第2章
雨还在下。
三个女孩坐在地上,仰头看着秦晓。
叶霜的黑色短裙被撕开一道口子,白皙的大腿在路灯下暴露。
她下意识用手按住裙摆,但泥水把布料浸得贴在皮肤上,按了也等于没按。
林向晚靠着墙,锁骨以下的衬衣扣子被扯掉了两颗。
湿透的白布料贴在身上,该有的轮廓一览无余,她抬起手想遮,手背上全是淤青,抖得根本使不上劲。

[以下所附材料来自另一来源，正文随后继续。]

/-- A write leaves what every other index reads as, whether it succeeds or fails. -/
theorem Memory.read_write_other (n : Nat) (m : Memory) {a a' : Nat} (v : Byte) (h : a' ≠ a) :
    Memory.read n (Memory.write n m a v).mem a' = Memory.read n m a' := by
  rcases Nat.lt_or_ge a n with ha | ha
  · rw [Memory.write_below m v ha]
    exact Memory.read_congr n (Memory.find_put_other m v h)
  · rw [Memory.write_outside m v ha]

/-! ### Memory under a step -/

/-- R27, R35: no instruction writes Memory. -/
theorem exec_mem {i : Instr} {s t : State} (h : exec i s = .next t) : t.mem = s.mem := by
  obtain ⟨-, rfl⟩ | ⟨b, -, rfl⟩ | ⟨a, rfl, -⟩ := exec_cases h
  · exact State.halt_mem s
  · simp
  · simp

/-- R35: no step writes Memory, neither its fetches nor its halts nor the instruction it runs. -/
theorem step_mem {s t : State} (h : step s = .next t) : t.mem = s.mem := by
  obtain ⟨-, rfl⟩ | ⟨-, -, rfl⟩ | ⟨-, -, rfl⟩ | ⟨op, -, -, -, -, rfl⟩ | ⟨op, v, -, -, hexec⟩ := step_cases h
  · rfl
  · exact State.halt_mem s
  · simp
  · simp
  · simpa using exec_mem hexec

/-- R66: a step whose opcode read fails halts and writes nothing else. -/
theorem step_opcode_fail {s : State} {c : Condition} (hr : s.running = true) (ho : s.memRead s.pc = .fail c) :
    step s = .next s.halt := by
  simp [step, stepLoop, hr, fetchOpcode, ho]

/-- R68: a step whose operand read fails, after an opcode other than END, has written `ir` and halts. -/
theorem step_operand_fail {s : State} {op : Byte} {c : Condition} (hr : s.running = true)
    (ho : s.memRead s.pc = .ok op) (he : op ≠ 0x87) (hv : s.memRead (s.pc + 1) = .fail c) :
    step s = .next (s.setIr op).halt := by
  have hne : decodeOpcode op ≠ .end_ := fun h => he (decodeOpcode_eq_end.mp h)
  simp [step, stepLoop, hr, fetchOpcode, fetchOperand, ho, hv, hne]

/-! ### The obligations -/

/-- Settles O21: the write's two cases and the reads after it, and that no case of a step writes Memory. -/
theorem writeOneByte : Obligations.WriteOneByte := by
  refine ⟨fun n m a v ha => ⟨?_, Memory.read_write_same m v ha, fun _ => Memory.read_write_other n m v⟩,
    fun _ m _ v => Memory.write_outside m v, fun _ _ => step_mem⟩
  rw [Memory.write_below m v ha]

/-- Settles O20: the read's two cases, and the halt that the step makes of a failure of either fetch. -/
theorem readOneByte : Obligations.ReadOneByte :=
  ⟨fun _ _ _ ha => Memory.read_fail.mpr ⟨ha, rfl⟩,
   fun _ _ _ _ ha hb => Memory.read_ok.mpr ⟨ha, hb⟩,
   fun s hr ho => ⟨s.halt, step_opcode_fail hr ho, State.halt_running s⟩,
   fun s op hr ho he hv => ⟨(s.setIr op).halt, step_operand_fail hr ho he hv, State.halt_running _⟩⟩

end Sys2Proof.Machine
end

section
/-! The family of 30_encoding.md: the decoder's table of opcode bytes (R55). -/

namespace Sys2Proof

/-- R55: every byte outside the table's five rows is UNKNOWN, and carries that byte. -/
theorem decodeOpcode_of_undefined {b : Byte} (h0 : b ≠ 0x00) (h1 : b ≠ 0x01) (h2 : b ≠ 0x02) (h3 : b ≠ 0x03)
    (h87 : b ≠ 0x87) : decodeOpcode b = .unknown b := by
  simpa only [h0, h1, h2, h3, h87, false_and, false_or, ne_eq, not_false_eq_true, and_self, true_and] using
    decodeOpcode_cases b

许初一最惨,趴在水坑里半天没爬起来,背后的T恤卷上去一大截,露出一段细白的腰,雨水顺着脊背往下淌,她呆呆地趴着,好像还没反应过来发生了什么。
三个人面面相觑。
浑身泥水,衣衫不整,像三只被雨浇透的流浪猫。
秦晓把目光从她们身上移开,转身走向迈巴赫,拉开后车门。
"上车。"
叶霜咬着牙没动,警惕地盯着他。
林向晚勉强扶着墙站起来,腿一软差点又摔下去,她扶住自己的膝盖喘了两口气,声音发颤:"姐......先上去吧......再淋下去人要没了......"
许初一还趴着。
秦晓等了五秒,回头看了一眼。
"我数三下,不上来我就走了。"
"你以为我做慈善的?"
叶霜的嘴唇动了动,像是想说什么硬话,但一阵冷风裹着雨吹过来,她整个人打了个寒颤,牙关都在发抖。
"......走。"
她弯腰拉起许初一,把林向晚的胳膊搭在自己肩上,三个人踉踉跄跄地朝车的方向挪。
一步一个水坑。
许初一走到车门口,呆呆地看了一眼车内的真皮座椅,然后低头看看自己浑身的泥浆,犹豫了。
"脏......"
"上。"
秦晓已经坐进驾驶座了,从后视镜里看着她们三个磨磨蹭蹭,语气不耐烦。
"一个座椅八万块洗一次两千块,耽误我时间比那贵。"
许初一就"哦"了一声,一屁股坐了上去。
林向晚被叶霜半扶半塞进车里,最后叶霜自己上来,"砰"一声关上车门。
车内瞬间安静下来。
只有雨点砸在车顶的闷响,和三个人压抑的喘息声。
暖气从出风口涌出来,空气里弥漫着一股泥腥味混着淡淡的车载香薰。
秦晓从副驾储物格里摸出三条毛巾,头也没回地往后座扔。
"擦擦。"
叶霜接过毛巾,没急着擦自己,先把一条递给林向晚,一条盖在许初一头上。
许初一顶着毛巾,像个蒙着布的小鹦鹉,只露出两只眼睛,还在呆呆地左看右看。
林向晚把毛巾捂在脸上,肩膀在抖,不知道是冷的还是在哭。
秦晓发动车子,迈巴赫平稳地驶出巷口。
二十分钟后,车停在一栋独栋别墅的车库里。
秦晓拉开车门走出去,回头看着后座三个缩成一团的女孩。
"下来。"
进了屋,暖黄色的灯光铺满整个客厅。
三个女孩站在玄关处,脚底下淌着水渍,谁都不敢往里迈。
许初一抱着自己的胳膊,鞋子滴着泥水,她低头看了看地上锃亮的大理石地板,又看了看自己那双快烂掉的帆布鞋,把脚往回缩了缩。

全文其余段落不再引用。